What is needed
Return all lines of the data in which the string "coll" occurs.

Records provided
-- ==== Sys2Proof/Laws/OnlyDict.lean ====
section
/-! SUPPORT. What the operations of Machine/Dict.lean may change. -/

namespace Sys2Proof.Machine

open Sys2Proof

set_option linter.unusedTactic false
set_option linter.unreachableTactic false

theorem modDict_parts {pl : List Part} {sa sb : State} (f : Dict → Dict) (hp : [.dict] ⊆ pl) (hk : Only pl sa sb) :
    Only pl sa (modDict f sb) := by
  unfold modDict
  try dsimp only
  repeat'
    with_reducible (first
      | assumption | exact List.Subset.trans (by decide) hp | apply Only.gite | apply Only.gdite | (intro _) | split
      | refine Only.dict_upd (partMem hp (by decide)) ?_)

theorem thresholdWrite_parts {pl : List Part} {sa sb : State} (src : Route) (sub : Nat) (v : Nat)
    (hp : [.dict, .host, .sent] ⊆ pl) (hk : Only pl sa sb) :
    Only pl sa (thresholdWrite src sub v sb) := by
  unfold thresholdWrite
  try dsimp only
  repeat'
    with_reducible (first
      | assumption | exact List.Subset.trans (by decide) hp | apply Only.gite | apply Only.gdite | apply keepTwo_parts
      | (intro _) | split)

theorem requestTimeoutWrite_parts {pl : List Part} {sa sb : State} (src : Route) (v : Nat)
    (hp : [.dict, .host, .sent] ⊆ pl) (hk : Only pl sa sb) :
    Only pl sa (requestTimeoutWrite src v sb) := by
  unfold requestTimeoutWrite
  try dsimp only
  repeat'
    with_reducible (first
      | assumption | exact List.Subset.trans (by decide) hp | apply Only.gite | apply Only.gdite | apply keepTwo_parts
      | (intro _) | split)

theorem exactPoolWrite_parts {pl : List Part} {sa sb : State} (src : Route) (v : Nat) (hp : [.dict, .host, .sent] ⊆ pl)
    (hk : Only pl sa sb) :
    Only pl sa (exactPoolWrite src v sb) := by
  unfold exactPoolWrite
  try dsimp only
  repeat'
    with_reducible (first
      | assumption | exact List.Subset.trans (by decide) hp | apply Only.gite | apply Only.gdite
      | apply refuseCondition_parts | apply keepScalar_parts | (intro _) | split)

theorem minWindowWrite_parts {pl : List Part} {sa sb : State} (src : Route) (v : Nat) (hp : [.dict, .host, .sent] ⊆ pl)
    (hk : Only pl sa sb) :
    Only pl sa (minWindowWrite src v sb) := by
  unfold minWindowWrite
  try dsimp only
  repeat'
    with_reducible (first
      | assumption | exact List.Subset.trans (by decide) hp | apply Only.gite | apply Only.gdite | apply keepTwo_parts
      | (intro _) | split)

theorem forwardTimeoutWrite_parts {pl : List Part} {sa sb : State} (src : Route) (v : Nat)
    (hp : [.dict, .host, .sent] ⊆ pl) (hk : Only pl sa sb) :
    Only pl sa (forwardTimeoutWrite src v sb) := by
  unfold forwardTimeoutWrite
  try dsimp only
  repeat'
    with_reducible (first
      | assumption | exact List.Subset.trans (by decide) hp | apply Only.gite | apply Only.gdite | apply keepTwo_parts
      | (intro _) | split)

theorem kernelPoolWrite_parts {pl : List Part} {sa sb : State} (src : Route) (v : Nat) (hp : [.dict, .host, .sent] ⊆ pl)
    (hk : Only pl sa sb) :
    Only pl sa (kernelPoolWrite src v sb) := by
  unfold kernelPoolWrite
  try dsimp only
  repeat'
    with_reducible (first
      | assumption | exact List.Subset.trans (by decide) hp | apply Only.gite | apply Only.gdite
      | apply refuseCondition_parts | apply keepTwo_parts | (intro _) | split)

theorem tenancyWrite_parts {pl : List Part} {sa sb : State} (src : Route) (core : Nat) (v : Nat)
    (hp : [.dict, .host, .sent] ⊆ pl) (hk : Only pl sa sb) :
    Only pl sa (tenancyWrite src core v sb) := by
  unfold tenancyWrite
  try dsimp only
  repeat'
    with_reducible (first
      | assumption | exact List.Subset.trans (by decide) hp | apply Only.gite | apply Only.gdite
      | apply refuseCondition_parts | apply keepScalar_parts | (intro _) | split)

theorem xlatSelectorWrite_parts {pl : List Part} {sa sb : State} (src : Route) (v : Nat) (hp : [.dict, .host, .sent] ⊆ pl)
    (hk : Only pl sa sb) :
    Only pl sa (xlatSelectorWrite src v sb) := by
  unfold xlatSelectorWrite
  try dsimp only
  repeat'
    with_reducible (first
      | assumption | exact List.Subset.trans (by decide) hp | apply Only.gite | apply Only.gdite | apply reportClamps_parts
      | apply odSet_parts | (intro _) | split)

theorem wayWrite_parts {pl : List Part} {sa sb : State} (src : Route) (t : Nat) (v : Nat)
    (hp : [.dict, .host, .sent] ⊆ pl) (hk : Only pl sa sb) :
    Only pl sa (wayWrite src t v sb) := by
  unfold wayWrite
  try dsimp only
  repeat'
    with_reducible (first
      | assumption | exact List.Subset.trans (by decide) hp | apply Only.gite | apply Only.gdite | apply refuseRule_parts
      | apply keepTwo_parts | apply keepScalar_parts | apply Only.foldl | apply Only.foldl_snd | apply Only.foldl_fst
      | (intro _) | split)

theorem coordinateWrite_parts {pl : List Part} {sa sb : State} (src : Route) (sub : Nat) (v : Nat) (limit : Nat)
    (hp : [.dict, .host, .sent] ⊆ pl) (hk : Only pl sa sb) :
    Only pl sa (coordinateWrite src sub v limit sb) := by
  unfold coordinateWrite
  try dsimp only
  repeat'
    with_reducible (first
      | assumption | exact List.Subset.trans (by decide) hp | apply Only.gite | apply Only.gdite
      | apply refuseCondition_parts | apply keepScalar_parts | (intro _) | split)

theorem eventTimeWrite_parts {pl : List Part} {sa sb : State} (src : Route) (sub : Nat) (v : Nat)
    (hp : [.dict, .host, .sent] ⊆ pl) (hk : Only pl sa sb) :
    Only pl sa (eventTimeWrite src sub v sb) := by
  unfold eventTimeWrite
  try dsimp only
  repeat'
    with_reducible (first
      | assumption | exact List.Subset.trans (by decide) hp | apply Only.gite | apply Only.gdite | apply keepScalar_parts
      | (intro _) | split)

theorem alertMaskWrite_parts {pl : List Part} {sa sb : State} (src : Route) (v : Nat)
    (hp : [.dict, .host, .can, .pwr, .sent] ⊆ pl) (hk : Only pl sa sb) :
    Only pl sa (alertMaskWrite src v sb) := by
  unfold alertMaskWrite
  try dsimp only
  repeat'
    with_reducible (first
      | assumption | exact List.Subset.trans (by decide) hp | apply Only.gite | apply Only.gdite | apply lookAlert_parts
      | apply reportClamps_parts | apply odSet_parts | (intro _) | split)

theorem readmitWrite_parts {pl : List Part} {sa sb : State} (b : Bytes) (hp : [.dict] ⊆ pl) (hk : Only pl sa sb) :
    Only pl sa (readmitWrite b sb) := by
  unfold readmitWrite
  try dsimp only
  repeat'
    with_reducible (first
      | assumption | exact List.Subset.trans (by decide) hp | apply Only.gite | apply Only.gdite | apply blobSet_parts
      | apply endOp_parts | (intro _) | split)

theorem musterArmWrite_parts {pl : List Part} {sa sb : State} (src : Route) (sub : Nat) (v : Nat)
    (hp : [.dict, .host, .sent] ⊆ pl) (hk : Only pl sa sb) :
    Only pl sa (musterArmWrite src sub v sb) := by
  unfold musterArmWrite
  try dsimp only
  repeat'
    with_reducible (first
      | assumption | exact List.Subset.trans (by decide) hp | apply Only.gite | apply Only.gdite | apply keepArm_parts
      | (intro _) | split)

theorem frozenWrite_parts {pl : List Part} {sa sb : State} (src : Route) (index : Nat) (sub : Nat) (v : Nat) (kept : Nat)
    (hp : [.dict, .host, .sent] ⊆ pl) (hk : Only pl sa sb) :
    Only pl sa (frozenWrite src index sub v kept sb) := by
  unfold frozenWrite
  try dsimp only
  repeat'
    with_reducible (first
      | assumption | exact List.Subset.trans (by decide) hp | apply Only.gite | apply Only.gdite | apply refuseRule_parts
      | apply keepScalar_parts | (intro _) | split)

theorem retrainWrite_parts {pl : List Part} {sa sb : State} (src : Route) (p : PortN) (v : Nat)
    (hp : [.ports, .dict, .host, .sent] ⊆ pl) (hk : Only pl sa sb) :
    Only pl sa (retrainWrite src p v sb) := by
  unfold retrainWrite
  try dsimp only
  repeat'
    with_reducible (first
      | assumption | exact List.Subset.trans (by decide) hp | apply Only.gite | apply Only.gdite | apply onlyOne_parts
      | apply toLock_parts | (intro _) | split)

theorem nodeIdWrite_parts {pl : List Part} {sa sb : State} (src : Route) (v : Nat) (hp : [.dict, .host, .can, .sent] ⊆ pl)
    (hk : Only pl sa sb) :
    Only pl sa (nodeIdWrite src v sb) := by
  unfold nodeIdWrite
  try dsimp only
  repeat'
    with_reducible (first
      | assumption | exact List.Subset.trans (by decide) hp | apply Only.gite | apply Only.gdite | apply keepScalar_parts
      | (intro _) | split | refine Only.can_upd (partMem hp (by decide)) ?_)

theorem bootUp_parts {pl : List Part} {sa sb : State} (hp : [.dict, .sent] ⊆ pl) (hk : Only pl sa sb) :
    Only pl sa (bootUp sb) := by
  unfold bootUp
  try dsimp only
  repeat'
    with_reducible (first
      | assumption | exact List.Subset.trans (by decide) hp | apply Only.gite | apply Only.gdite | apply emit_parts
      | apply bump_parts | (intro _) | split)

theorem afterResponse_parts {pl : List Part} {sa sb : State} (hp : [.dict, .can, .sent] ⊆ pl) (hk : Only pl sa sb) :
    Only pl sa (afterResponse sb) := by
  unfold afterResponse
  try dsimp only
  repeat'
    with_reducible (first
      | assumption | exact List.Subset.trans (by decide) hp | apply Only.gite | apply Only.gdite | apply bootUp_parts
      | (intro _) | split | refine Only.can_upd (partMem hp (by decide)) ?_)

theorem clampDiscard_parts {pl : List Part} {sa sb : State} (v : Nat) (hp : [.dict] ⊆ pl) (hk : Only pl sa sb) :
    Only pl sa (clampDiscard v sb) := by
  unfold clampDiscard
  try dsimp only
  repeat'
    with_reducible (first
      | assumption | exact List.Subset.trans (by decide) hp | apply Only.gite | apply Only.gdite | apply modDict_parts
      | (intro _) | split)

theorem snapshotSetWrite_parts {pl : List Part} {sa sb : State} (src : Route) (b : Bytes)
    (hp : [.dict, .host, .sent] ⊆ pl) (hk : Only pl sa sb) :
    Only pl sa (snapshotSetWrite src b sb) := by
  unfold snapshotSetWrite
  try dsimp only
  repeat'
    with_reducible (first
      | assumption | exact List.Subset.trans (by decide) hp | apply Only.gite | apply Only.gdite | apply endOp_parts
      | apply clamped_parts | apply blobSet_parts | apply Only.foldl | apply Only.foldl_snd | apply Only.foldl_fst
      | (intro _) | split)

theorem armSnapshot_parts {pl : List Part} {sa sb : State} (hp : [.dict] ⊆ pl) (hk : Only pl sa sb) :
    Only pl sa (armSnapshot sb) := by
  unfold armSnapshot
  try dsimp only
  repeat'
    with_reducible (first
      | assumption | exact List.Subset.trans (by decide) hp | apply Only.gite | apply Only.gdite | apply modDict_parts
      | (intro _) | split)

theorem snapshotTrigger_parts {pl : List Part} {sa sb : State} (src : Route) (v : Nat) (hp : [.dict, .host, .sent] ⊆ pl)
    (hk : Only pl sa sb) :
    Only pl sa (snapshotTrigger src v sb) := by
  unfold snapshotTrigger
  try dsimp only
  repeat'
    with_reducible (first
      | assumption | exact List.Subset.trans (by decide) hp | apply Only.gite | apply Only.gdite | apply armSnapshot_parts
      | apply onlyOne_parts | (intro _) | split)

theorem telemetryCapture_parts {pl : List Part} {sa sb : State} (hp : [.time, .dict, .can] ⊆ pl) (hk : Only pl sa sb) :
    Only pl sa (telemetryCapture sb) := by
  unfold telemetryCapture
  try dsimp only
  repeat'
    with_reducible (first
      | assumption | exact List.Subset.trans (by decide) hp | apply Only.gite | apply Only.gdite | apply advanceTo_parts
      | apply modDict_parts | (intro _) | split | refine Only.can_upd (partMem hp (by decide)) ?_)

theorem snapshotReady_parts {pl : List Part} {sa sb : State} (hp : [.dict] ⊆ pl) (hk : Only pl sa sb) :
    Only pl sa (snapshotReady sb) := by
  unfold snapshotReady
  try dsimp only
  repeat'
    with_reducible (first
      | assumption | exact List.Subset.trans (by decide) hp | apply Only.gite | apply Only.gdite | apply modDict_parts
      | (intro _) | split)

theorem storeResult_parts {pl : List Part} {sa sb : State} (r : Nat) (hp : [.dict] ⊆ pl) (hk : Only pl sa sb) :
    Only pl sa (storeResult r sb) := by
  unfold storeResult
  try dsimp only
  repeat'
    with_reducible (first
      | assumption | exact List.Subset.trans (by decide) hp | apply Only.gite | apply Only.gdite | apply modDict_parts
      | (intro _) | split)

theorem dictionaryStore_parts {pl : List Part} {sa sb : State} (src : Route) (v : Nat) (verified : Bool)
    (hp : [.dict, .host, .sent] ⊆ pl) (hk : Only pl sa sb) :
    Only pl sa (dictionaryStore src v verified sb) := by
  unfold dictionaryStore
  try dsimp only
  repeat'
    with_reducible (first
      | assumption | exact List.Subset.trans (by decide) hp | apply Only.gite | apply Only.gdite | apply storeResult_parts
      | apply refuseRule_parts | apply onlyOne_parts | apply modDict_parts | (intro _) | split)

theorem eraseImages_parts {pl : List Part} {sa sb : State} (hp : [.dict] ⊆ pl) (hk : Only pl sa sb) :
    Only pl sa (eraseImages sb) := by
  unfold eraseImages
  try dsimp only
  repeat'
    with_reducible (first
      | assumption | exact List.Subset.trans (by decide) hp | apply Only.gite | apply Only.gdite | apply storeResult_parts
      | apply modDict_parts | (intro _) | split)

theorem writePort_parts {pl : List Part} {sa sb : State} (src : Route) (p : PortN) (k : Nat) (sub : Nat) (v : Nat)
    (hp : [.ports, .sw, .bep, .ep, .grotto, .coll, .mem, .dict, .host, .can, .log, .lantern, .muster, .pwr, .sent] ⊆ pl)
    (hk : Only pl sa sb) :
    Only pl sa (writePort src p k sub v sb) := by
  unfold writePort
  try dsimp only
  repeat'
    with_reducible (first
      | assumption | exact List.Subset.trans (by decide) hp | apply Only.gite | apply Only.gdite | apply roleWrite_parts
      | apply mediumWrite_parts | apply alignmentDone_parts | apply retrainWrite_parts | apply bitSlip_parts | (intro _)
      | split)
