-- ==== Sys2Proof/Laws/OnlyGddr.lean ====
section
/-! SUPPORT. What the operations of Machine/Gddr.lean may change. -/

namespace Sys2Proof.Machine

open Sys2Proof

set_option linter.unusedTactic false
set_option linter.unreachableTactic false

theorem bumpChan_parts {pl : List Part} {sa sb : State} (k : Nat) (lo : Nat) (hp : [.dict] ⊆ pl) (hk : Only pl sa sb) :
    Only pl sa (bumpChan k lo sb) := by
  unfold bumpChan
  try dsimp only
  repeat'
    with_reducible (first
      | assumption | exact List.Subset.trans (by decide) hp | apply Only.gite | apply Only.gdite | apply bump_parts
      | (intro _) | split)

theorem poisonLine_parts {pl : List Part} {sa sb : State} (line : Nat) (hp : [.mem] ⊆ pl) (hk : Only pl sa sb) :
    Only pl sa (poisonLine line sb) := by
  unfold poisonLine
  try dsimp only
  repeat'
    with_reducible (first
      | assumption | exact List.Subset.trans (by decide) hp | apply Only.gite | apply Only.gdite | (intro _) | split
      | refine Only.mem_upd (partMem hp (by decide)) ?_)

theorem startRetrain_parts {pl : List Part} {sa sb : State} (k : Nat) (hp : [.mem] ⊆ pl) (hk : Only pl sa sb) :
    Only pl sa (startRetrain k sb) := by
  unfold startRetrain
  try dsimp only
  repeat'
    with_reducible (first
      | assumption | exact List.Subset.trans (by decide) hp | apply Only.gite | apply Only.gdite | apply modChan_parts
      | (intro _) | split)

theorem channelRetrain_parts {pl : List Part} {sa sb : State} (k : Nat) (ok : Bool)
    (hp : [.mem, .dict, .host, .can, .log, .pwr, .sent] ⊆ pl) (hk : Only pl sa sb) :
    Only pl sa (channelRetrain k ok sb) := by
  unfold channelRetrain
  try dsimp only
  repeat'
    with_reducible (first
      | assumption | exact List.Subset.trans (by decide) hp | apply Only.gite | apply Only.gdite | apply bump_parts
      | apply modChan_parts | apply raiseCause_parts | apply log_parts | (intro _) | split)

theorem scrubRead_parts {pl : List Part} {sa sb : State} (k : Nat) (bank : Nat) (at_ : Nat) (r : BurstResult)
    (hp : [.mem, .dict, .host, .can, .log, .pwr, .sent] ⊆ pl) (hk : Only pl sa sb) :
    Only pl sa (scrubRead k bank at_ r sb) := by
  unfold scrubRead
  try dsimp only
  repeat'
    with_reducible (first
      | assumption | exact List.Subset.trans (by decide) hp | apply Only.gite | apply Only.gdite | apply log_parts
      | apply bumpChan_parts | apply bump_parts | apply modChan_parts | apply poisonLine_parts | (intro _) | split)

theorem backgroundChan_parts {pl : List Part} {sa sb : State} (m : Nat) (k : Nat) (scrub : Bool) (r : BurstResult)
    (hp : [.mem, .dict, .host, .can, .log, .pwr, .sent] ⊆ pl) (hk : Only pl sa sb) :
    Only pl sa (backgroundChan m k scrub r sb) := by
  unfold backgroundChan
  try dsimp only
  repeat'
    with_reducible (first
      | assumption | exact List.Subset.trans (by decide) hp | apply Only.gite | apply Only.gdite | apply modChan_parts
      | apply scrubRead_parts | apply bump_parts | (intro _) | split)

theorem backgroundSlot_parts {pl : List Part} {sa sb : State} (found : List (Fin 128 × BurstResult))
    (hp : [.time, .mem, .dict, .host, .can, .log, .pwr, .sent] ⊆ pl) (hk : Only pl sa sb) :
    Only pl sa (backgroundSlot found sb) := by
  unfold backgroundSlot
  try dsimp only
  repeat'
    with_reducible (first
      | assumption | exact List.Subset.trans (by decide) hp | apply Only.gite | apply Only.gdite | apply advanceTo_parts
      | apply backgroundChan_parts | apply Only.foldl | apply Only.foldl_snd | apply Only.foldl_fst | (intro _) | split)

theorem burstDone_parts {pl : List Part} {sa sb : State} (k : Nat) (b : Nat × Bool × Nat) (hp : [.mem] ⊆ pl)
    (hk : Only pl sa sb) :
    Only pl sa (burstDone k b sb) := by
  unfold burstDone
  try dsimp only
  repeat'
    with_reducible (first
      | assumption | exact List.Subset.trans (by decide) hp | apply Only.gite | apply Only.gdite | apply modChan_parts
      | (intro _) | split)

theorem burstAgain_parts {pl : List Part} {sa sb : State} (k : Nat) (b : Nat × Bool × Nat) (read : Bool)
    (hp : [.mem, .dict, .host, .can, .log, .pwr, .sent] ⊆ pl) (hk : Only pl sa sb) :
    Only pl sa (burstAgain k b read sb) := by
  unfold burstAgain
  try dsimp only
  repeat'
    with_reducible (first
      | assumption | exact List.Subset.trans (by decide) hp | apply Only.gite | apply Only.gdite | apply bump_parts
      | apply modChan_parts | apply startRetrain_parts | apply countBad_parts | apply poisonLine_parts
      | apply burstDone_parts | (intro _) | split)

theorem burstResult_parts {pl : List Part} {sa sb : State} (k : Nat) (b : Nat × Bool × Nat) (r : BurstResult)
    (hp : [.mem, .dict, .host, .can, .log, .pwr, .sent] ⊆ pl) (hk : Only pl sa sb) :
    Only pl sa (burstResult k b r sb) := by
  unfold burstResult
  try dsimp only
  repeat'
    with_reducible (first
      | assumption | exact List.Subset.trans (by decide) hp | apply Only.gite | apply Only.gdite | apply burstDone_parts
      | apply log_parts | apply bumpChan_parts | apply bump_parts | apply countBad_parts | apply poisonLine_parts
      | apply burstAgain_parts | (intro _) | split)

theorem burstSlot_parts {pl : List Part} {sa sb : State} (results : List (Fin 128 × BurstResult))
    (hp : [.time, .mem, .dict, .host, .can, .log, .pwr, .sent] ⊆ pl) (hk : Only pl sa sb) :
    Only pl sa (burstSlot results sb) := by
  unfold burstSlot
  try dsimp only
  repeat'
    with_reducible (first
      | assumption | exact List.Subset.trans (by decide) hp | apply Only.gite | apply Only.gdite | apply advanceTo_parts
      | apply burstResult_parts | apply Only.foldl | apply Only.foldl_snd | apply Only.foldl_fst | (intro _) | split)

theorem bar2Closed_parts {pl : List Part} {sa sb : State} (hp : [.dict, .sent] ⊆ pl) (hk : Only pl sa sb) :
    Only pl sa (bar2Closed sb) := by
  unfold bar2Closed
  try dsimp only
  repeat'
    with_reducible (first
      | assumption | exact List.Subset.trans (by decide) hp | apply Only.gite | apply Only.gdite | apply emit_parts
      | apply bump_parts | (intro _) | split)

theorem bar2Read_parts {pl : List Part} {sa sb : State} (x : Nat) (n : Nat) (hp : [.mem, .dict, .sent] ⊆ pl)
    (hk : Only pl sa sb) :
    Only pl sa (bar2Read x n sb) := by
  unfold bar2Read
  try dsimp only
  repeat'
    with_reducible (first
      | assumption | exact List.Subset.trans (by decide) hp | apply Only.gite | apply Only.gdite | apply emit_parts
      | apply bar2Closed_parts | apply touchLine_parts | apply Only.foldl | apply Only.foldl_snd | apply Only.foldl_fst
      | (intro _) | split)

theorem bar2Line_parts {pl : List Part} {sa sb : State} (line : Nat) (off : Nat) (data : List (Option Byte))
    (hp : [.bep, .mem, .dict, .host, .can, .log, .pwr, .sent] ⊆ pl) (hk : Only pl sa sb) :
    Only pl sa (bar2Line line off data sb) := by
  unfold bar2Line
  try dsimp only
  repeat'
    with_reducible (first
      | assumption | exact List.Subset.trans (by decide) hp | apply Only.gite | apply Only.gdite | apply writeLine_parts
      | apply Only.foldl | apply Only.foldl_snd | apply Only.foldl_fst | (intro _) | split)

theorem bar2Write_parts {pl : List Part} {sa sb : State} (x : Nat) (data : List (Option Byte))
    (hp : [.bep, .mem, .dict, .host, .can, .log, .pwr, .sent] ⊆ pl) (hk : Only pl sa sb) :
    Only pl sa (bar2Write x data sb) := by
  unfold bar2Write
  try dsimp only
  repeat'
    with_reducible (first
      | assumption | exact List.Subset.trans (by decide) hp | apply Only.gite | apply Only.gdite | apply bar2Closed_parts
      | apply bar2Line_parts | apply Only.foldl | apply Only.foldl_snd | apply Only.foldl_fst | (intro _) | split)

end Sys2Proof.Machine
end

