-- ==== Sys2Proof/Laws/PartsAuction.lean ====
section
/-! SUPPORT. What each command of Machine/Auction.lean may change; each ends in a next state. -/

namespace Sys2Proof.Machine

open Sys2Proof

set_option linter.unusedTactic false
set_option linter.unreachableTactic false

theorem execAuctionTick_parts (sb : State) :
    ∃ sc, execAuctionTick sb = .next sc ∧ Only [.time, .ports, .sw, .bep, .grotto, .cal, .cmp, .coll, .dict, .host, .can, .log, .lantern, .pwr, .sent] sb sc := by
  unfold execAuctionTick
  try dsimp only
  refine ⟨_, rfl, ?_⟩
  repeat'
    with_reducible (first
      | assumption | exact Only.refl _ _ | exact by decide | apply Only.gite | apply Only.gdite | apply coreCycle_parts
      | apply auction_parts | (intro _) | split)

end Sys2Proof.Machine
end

Exercise solution
    (hp : [.ports, .sw, .bep, .ep, .grotto, .coll, .mem, .dict, .host, .can, .log, .lantern, .muster, .pwr, .sent] ⊆ pl)
    ∃ sc, execAuctionTick sb = .next sc ∧ Only [.time, .ports, .sw, .bep, .grotto, .cal, .cmp, .coll, .dict, .host, .can, .log, .lantern, .pwr, .sent] sb sc := by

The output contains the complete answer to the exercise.